Kevin Gregg With A Wider Base

Talk to a few Cubs about advanced stats and you’ll get a mixed bag of responses. Quiet appraisal from Luis Valbuena. Internalization and response from Jeff Samardzija. “NERRRRRRDD” yelled jokingly at the correspondent by Darwin Barney. But one the most remarkable turnaround stories in the clubhouse, Kevin Gregg had an equally nerdy response to the numbers: “Mechanical change.”

After what seems like a lifetime with iffy control (10.2% walk rate career), the 35-year-old has his walk rate below league average for the first time in six years. You can’t point to first strike rate (55.6%, 60.3% league average) or zone percentage (40.1%, 45.4% is average) — even though the two have varying degrees of influence on walk rate anyway. You can’t point to pitching mix, since he’s throwing more split-fingers and sliders, and those have worse strike rates than fastballs. You can call it a small sample, but he’s almost two-thirds of the way to last year’s innings total and he’s almost halved his walk rate.

And dismissing the new walk rate ignores a simple fact. Kevin Gregg has made a change to the way he sets up. “My feet got a lot wider. I went from three or four inches apart to where now my feet are outside my shoulders,” Gregg said. When prodded if that meant he was lower, he re-emphasized that it was wider, not lower. “It’s a biomechanical thing: being wider allows your hips to open up, and allows you go get into your front foot better,” he answered.

As I promised the reliever, it’s time to go to the video tape. On second thought, let’s spare the world GIFs of a pitcher setting up and use old-fashioned still images. 2012 is on the left, 2013 on the right, both games in New York to keep the camera angles consistent.


It’s fairly impossible to get a view of a pitcher’s feet when they’re setting up, even when you’ve got size 15 honkers like Kevin Gregg does. The camera doesn’t care. But along the way, if you went looking, you’d find that Gregg is also pitching exclusively from the stretch this year. So this new mechanical change — which does seems to produce a ready position that then requires less energy to continue into his motion — might be more repeatable. He doesn’t have to learn two different ways to set up in this new fashion, just one.

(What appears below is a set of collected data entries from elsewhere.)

-- ==== Sys2Proof/Machine/Firmware.lean ====
section
/-! DEFINITION. Sys2Proof/Machine/Firmware.lean: boot directory, image banks, board profile, staging, and attested boot (R342,
R346 to R350, R356 to R359). -/

namespace Sys2Proof.Machine

/-! ### The boot directory (R346) -/

/-- The record in force: the valid copy with the higher seq. With no valid copy the ROM takes bank A and no trial. DESIGN
CHOICE (log entry 22). -/
def dirNow (s : State) : DirRec :=
  match s.sec.dir0, s.sec.dir1 with
  | some a, some b => if a.seq < b.seq then b else a
  | some a, none => a
  | none, some b => b
  | none, none => {}

/-- An update: the copy that is invalid, or the one with the lower seq, takes the record with seq + 1. -/
def writeDirRec (activeB : Bool) (trial : Nat) (s : State) : State :=
  let r : DirRec := { activeB := activeB, trial := trial, seq := ((dirNow s).seq + 1) % 2 ^ 32 }
  match s.sec.dir0, s.sec.dir1 with
  | none, _ => { s with sec.dir0 := some r }
  | some _, none => { s with sec.dir1 := some r }
  | some a, some b => if a.seq < b.seq then { s with sec.dir0 := some r } else { s with sec.dir1 := some r }

/-- The directory's trial field takes a value. -/
def setTrial (t : Nat) (s : State) : State := writeDirRec (dirNow s).activeB t s

/-! ### Image banks (R347) -/

/-- Where the datapath image begins in a bank: the next 4 KiB boundary after the motion image. -/
def datapathAt (motionLen : Nat) : Nat := (0x1000 + motionLen + 4095) / 4096 * 4096

/-- What a manifest says of its image. -/
def manifestInfo (m : Bytes) : ImageInfo :=
  { svn := u8 m 6, signer := u8 m 7, fwVersion := u32 m 8, motionDigest := slice m 32 48, datapathDigest := slice m 80 48 }

/-- The number of the first condition of R347 that a bank fails, counted from 1 in its order; none when it is accepted.
DESIGN CHOICE (log entry 23): the count begins at 1. -/
def bankFault (s : State) (b : BankView) : Option Nat :=
  let m := padTo 4096 b.manifest
  let key := slice m 128 97
  let signer := u8 m 7
  let checks : List (Bool × Nat) :=
    [ (u32 m 0 == 0xF31A0E5B && u16 m 4 == 1 && zeroAt m 20 12 && zeroAt m 225 31 && zeroAt m 352 3744, 1)
    , (decide (signer < 4) && Sha.sha384 key == Config.signerHash (Fin.ofNat 4 signer) && !s.sec.revoked.getLsbD signer, 2)
    , (Ecc.verify key (slice m 0 256) (slice m 256 96), 3)
    , (decide (s.sec.floor ≤ u8 m 6) && decide (u8 m 6 ≤ 64), 4)
    , (decide (datapathAt (u32 m 12) + u32 m 16 ≤ 2 ^ 24), 5)
    , (b.motion.length == u32 m 12 && b.datapath.length == u32 m 16
        && Sha.sha384 b.motion == slice m 32 48 && Sha.sha384 b.datapath == slice m 80 48, 6) ]
  (checks.find? (fun x => !x.1)).map (·.2)

/-- Byte `i` of the bank that did not boot, as far as the device has read or written it. -/
def bankByte (s : State) (i : Nat) : Byte :=
  match s.sec.otherBank.find? (fun r => decide (r.1 ≤ i) && decide (i < r.1 + r.2.length)) with
  | some r => r.2.getD (i - r.1) 0
  | none => Config.flashByte i

/-- `n` bytes of that bank. -/
def bankBytes (s : State) (off n : Nat) : Bytes := (List.range n).map (fun i => bankByte s (off + i))

/-- That bank as a check under R347 reads it; images that do not fit are not read. -/
def otherView (s : State) : BankView :=
  let m := bankBytes s 0 4096
  let fits := decide (datapathAt (u32 m 12) + u32 m 16 ≤ 2 ^ 24)
  { manifest := m, motion := if fits then bankBytes s 0x1000 (u32 m 12) else []
    datapath := if fits then bankBytes s (datapathAt (u32 m 12)) (u32 m 16) else [] }

/-- A bank as runs of bytes. -/
def bankRuns (b : BankView) : List (Nat × Bytes) :=
  [(0, padTo 4096 b.manifest), (0x1000, b.motion), (datapathAt b.motion.length, b.datapath)]

/-! ### The board profile (R348, R349) -/

/-- Magic, version, length and section table agree. DESIGN CHOICE (log entry 24): a table agrees when it has 1 to 16 sections
and every body lies, at a 4-byte boundary, between the table and the signature block. -/
def profileShape (p : Bytes) : Bool :=
  let n := u16 p 6
  let table := 32 + 12 * n
  u32 p 0 == 0xC1E0F3B0 && u16 p 4 == 1 && decide (1 ≤ n) && decide (n ≤ 16) && u32 p 12 == p.length
    && decide (table + 193 ≤ p.length) && decide (p.length ≤ 2 ^ 20)
    && (List.range n).all (fun i =>
        let off := u32 p (36 + 12 * i)
        decide (table ≤ off) && off % 4 == 0 && decide (off + u32 p (40 + 12 * i) + 193 ≤ p.length))

/-- The maker public key of a profile. -/
def profileKey (p : Bytes) : Bytes := slice p (p.length - 193) 97

/-- The number of the first condition of R349 that a profile fails, counted from 1; none when it is valid. -/
def profileFault (s : State) (p : Bytes) (itemsOk : Bool) : Option Nat :=
  let key := profileKey p
  let fused := s.sec.lifecycle = 3 || s.sec.lifecycle = 4
  let checks : List (Bool × Nat) :=
    [ (profileShape p, 1)
    , (!fused || s.sec.makerHash == some (Sha.sha384 key), 2)
    , (Ecc.verify key (p.take (p.length - 96)) (p.drop (p.length - 96)), 3)
    , (itemsOk, 4) ]
  (checks.find? (fun x => !x.1)).map (·.2)

/-! ### The choice of the bank (R358) -/

/-- What the ROM decides: the bank to boot (none: the Pewter image), flags, and the directory's trial when it is
rewritten. -/
structure BootChoice where
  bankB : Option Bool
  fallback : Bool := false
  activation : Bool := false
  trial : Option Nat := none
  /-- EV_FW_FALLBACK is raised. -/
  event : Bool := false
  deriving DecidableEq, Repr

/-- The active bank, or else the other one with flag fallback. -/
def bootActive (active : Bool) (ok : Bool → Bool) (flag : Bool) : Option Bool × Bool :=
  if ok active then (some active, flag) else if ok (!active) then (some (!active), true) else (none, false)

/-- The choice under a directory record. A trial boot that ended before it was confirmed, and an active bank that is
not accepted then, leaves the other bank. DEDUCED (log entry 25). -/
def bootChoice (r : DirRec) (ok : Bool → Bool) : BootChoice :=
  if r.trial = 1 then
    if ok (!r.activeB) then { bankB := some (!r.activeB), activation := true, trial := some 2 }
    else
      let b := bootActive r.activeB ok true
      { bankB := b.1, fallback := b.2, trial := some 0 }
  else if r.trial = 2 then
    let b := bootActive r.activeB ok true
    { bankB := b.1, fallback := b.2, trial := some 0, event := true }
  else
    let b := bootActive r.activeB ok false
    { bankB := b.1, fallback := b.2 }

/-! ### Attested boot (R342, R350) -/

/-- The measured block (R353, bytes 32 to 191). -/
def measuredBlock (s : State) : Bytes :=
  leBytes 1 s.sec.lifecycle ++ leBytes 1 s.sec.floor ++ leBytes 1 s.sec.image.svn ++ zeros 1 ++ leBytes 4 Config.romVersion.toNat
    ++ leBytes 4 s.sec.image.fwVersion ++ leBytes 4 s.sec.profileVersion ++ padTo 48 s.sec.image.motionDigest
    ++ padTo 48 s.sec.image.datapathDigest ++ padTo 48 s.sec.profileDigest

/-- The bank is chosen, its images and the profile are loaded and checked, and the bank that did not boot is checked
(R349, R350, R356, R358). The profile's digest and version are of its bytes even when it is not valid. DEDUCED (log entry 26). -/
def bootLoad (f : FlashView) (s : State) : State :=
  let r := dirNow s
  let bank (b : Bool) : BankView := if b then f.bankB else f.bankA
  let ch := bootChoice r (fun b => (bankFault s (bank b)).isNone)
  let s := match ch.trial with
    | some t => if r.trial = 1 && t = 0 then setTrial 0 (setTrial 2 s) else setTrial t s
    | none => s
  let booted := ch.bankB.getD r.activeB
  let other := !booted
  let s := if ch.event then raiseEv .fwFallback 0x1 noRes noInst (leBytes 1 (bit booted)) s else s
  let otherOk := (bankFault s (bank other)).isNone
  let s := { s with
    prof := f.values
    sec := { s.sec with
      bankB := booted, fallback := ch.fallback, activation := ch.activation, romPewter := ch.bankB.isNone, confirmed := false
      image := if ch.bankB.isSome then manifestInfo (padTo 4096 (bank booted).manifest) else {}
      otherOk := otherOk, staged := otherOk && (dirNow s).trial = 0 && ch.bankB.isSome
      stagedInfo := manifestInfo (padTo 4096 (bank other).manifest), otherBank := bankRuns (bank other)
      profileVersion := u32 f.profile 8, profileDigest := Sha.sha384 f.profile, makerKey := profileKey f.profile } }
  let fault := profileFault s f.profile f.itemsOk
  let s := { s with sec.profileValid := fault.isNone, prof := if fault.isNone then s.prof else {} }
  let s := match fault with
    | some n => raiseEv .profileFail 0x1 noRes noInst (leBytes 1 n) s
    | none => s
  { s with sec.measured := measuredBlock s, glb.boot := .loaded }

/-- BOOT_IMAGES_LOADED: events 1 to 4 of R350. -/
def bootImagesLoaded (f : FlashView) (s : State) : State := if s.glb.mode = .attest && s.glb.boot = .testing then bootLoad f s else s

def execBootImagesLoaded (f : FlashView) (s : State) : Out := next (bootImagesLoaded f s)

/-- CDI and alias key (R342); RETURNED derives none (R360). -/
def deriveAlias (s : State) : State :=
  if s.sec.lifecycle = 4 then s
  else
    let cdi := Sha.hmac ((List.finRange 32).map Config.uds) (Sha.sha384 s.sec.measured)
    { s with sec := { s.sec with cdi := cdi, aliasPriv := some (Ecc.privOf (Sha.hmac cdi (ascii "FX3-ALIAS"))) } }

/-- The stewards apply the profile: memory, pan partition, ramp rates, loops, preamplifiers; then PAN_CTRL.lock (R210, R225, R385, R399). -/
def applyProfile (s : State) : State :=
  let p := s.prof
  let pans := s.pans.pan.mapFinIdx (fun i q _ =>
    match p.pans[i]? with
    | some x => { q with count := x.1, baseKib := x.2.1, bitmap := x.2.2.1, enable := x.2.2.2 }
    | none => q)
  writePreamps <| applyMotion { s with
    buf := { s.buf with nDev := p.nDev, cap := p.cap, bif0 := p.bif0, bif1 := p.bif1, devLinks := p.devLinks }
    pans := { s.pans with pan := pans, lock := true } }

/-- The ring's links start to train (R299, R308); without a wired port, or with the ring off, the device is alone. -/
def startRing (s : State) : State :=
  let s := clearAssembly s
  if !s.chn.enable || (s.prof.eastLanes = 0 && s.prof.westLanes = 0) then standAlone s
  else
    { s with chn.state := 1, chn.port := s.chn.port.mapFinIdx (fun i p _ =>
        { p with state := if (if i = 0 then s.prof.eastLanes else s.prof.westLanes) = 0 then 0 else 1 }) }

/-- BOOT_ENTRY_SIGNED: events 5 and 6 of R350. With a bank and a valid profile the device assembles and CXL bring-up
starts; otherwise it enters PEWTER (R326, R349, R378). -/
def bootEntrySigned (s : State) : State :=
  if s.glb.mode != .attest || s.glb.boot != .loaded then s
  else
    let s := writeEntry 1 0 (zeros 8) (deriveAlias s)
    if s.sec.romPewter || !s.sec.profileValid then enterPewter 9 (Config.pewterKind 9).toNat 0xFF s
    else
      let s := setMode .assemble { s with glb.boot := .assembling }
      let s := enablePans (cxlBringup (applyProfile s))
      -- service of the buffer may have ended before (R215)
      if s.glb.mode = .assemble then startRing s else s

def execBootEntrySigned (s : State) : Out := next (bootEntrySigned s)

/-! ### The end of assembly (R308, R331, R358) -/

/-- A trial is confirmed: the booted bank is active. -/
def confirmTrial (s : State) : State :=
  if (dirNow s).trial = 2 then { writeDirRec s.sec.bankB 0 s with sec.confirmed := true } else s

/-- The device reaches IDLE: the trial is confirmed, doorbells written before are acted on, and the conditions of PEWTER
are judged afresh (R327). -/
def reachIdle (s : State) : State :=
  let s := replayDoorbells (confirmTrial (setMode .idle { s with glb.boot := .running }))
  match pewterCauseOf s with
  | some c => enterPewter c (Config.pewterKind c).toNat 0xFF s
  | none => s

/-- ASSEMBLY_END. -/
def assemblyEnd (s : State) : State :=
  if !assemblyDone s then s
  else
    let s := endRing s
    if s.glb.mode = .assemble then reachIdle s else s

def execAssemblyEnd (s : State) : Out := next (assemblyEnd s)

/-! ### Staging (R356) -/

/-- The modes in which FW_STAGE is accepted. -/
def stageOpen (s : State) : Bool :=
  (s.glb.mode == .idle || s.glb.mode == .threaded || s.glb.mode == .locate || s.glb.mode == .append || s.glb.mode == .retrieve)
    && (dirNow s).trial == 0

/-- FW_STAGE write: a multiple of 4,096 bytes, at most 1 MiB, inside the bank. A write at offset 0 starts a session and
erases the manifest; another write needs a session. -/
def fwStageWrite (c : Cmd) (s : State) : State :=
  let off := u32 c.desc 12
  let len := u32 c.desc 24
  if !reservedZero c.desc [(8, 1), (12, 4), (16, 8), (24, 4)] || !noTarget c || off % 4096 != 0 || len % 4096 != 0
      || 2 ^ 20 < len || 2 ^ 24 ≤ off || 2 ^ 24 < off + len then mEnd c .badParam s
  else if !aligned64 (u64 c.desc 16) then mEnd c .align s
  else if !stageOpen s || (!s.sec.staging && off != 0) then mEnd c .notReady s
  else
    let erased := List.replicate 4096 0xFF#8
    let old := if off = 0 then (0, erased) :: s.sec.otherBank else s.sec.otherBank
    mOk c 0 0 0 { s with sec := { s.sec with
      staging := true, staged := s.sec.staged && off != 0, otherOk := s.sec.otherOk && off != 0
      otherBank := (off, hostRead s 0 (u64 c.desc 16) len) :: old } }

def execFwStageWrite (cid : Cid) (s : State) : Out := next (subCmd cid 0xD0 0 2 fwStageWrite s)

/-- FW_STAGE finish: the bank is checked under R347. -/
def fwStageFinish (c : Cmd) (s : State) : State :=
  if !reservedZero c.desc [(8, 1), (12, 4), (16, 8), (24, 4)] || !noTarget c then mEnd c .badParam s
  else if !stageOpen s || !s.sec.staging then mEnd c .notReady s
  else
    let b := otherView s
    match bankFault s b with
    | some n =>
      mEnd c .badParam (raiseEv .fwReject 0x1 noRes noInst (leBytes 1 n)
        { s with sec := { s.sec with staging := false, staged := false, otherOk := false } })
    | none =>
      let m := manifestInfo b.manifest
      mOk c m.fwVersion 0 m.svn { s with sec := { s.sec with staging := false, staged := true, otherOk := true, stagedInfo := m } }

def execFwStageFinish (cid : Cid) (s : State) : Out := next (subCmd cid 0xD0 1 2 fwStageFinish s)

/-- FW_STAGE abandon: the session ends and the bank is not staged; without a session nothing changes. -/
def fwStageAbandon (c : Cmd) (s : State) : State :=
  if !reservedZero c.desc [(8, 1), (12, 4), (16, 8), (24, 4)] || !noTarget c then mEnd c .badParam s
  else if !stageOpen s then mEnd c .notReady s
  else mOk c 0 0 0 { s with sec := { s.sec with staging := false, staged := s.sec.staged && !s.sec.staging } }

def execFwStageAbandon (cid : Cid) (s : State) : Out := next (subCmd cid 0xD0 2 2 fwStageAbandon s)

/-! ### Activation (R357, R359) -/

/-- A sub-operation of FW_ACTIVATE: NOT_READY when its condition does not hold. -/
def activateWhen (c : Cmd) (ok : Bool) (f : State → State) (s : State) : State :=
  if !reservedZero c.desc [(8, 1)] || !noTarget c then mEnd c .badParam s
  else if !ok then mEnd c .notReady s
  else f s

/-- NEXT. -/
def fwActivateNext (c : Cmd) (s : State) : State := activateWhen c s.sec.staged (fun s => mOk c 0 0 0 (setTrial 1 s)) s

def execFwActivateNext (cid : Cid) (s : State) : Out := next (subCmd cid 0xD1 0 3 fwActivateNext s)

/-- COMMIT_SVN: fuses are blown until the floor equals the running svn. -/
def fwActivateCommitSvn (c : Cmd) (s : State) : State :=
  activateWhen c ((dirNow s).trial == 0 && !s.sec.romPewter && s.sec.bankB == (dirNow s).activeB)
    (fun s =>
      let floor := max s.sec.floor s.sec.image.svn
      mOk c 0 0 floor { s with sec.floor := floor }) s

def execFwActivateCommitSvn (cid : Cid) (s : State) : Out := next (subCmd cid 0xD1 2 3 fwActivateCommitSvn s)

/-- CANCEL. -/
def fwActivateCancel (c : Cmd) (s : State) : State := activateWhen c ((dirNow s).trial == 1) (fun s => mOk c 0 0 0 (setTrial 0 s)) s

def execFwActivateCancel (cid : Cid) (s : State) : Out := next (subCmd cid 0xD1 3 3 fwActivateCancel s)

end Sys2Proof.Machine
end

In any case, the reliever says this new position offers him “balance” and “mobility.” It’s not easy to see how different it is, but his stride is smaller since his foot is further towards home plate, and the whole thing seems to take less energy. Check out the full delivery in video (2012 and 2013) and you may see what Gregg is talking about. Even if the peripherals are not completely supportive, it’s worth mentioning that the ball rate on his fastball is down from around 40% over the last three years to about 33% this year.

And all it took was a wider base. What nerdery.

With a phone full of pictures of pitchers' fingers, strange beers, and his two toddler sons, Eno Sarris can be found at the ballpark or a brewery most days. Read him here, writing about the A's or Giants at The Athletic, or about beer at October. Follow him on Twitter @enosarris if you can handle the sandwiches and inanity.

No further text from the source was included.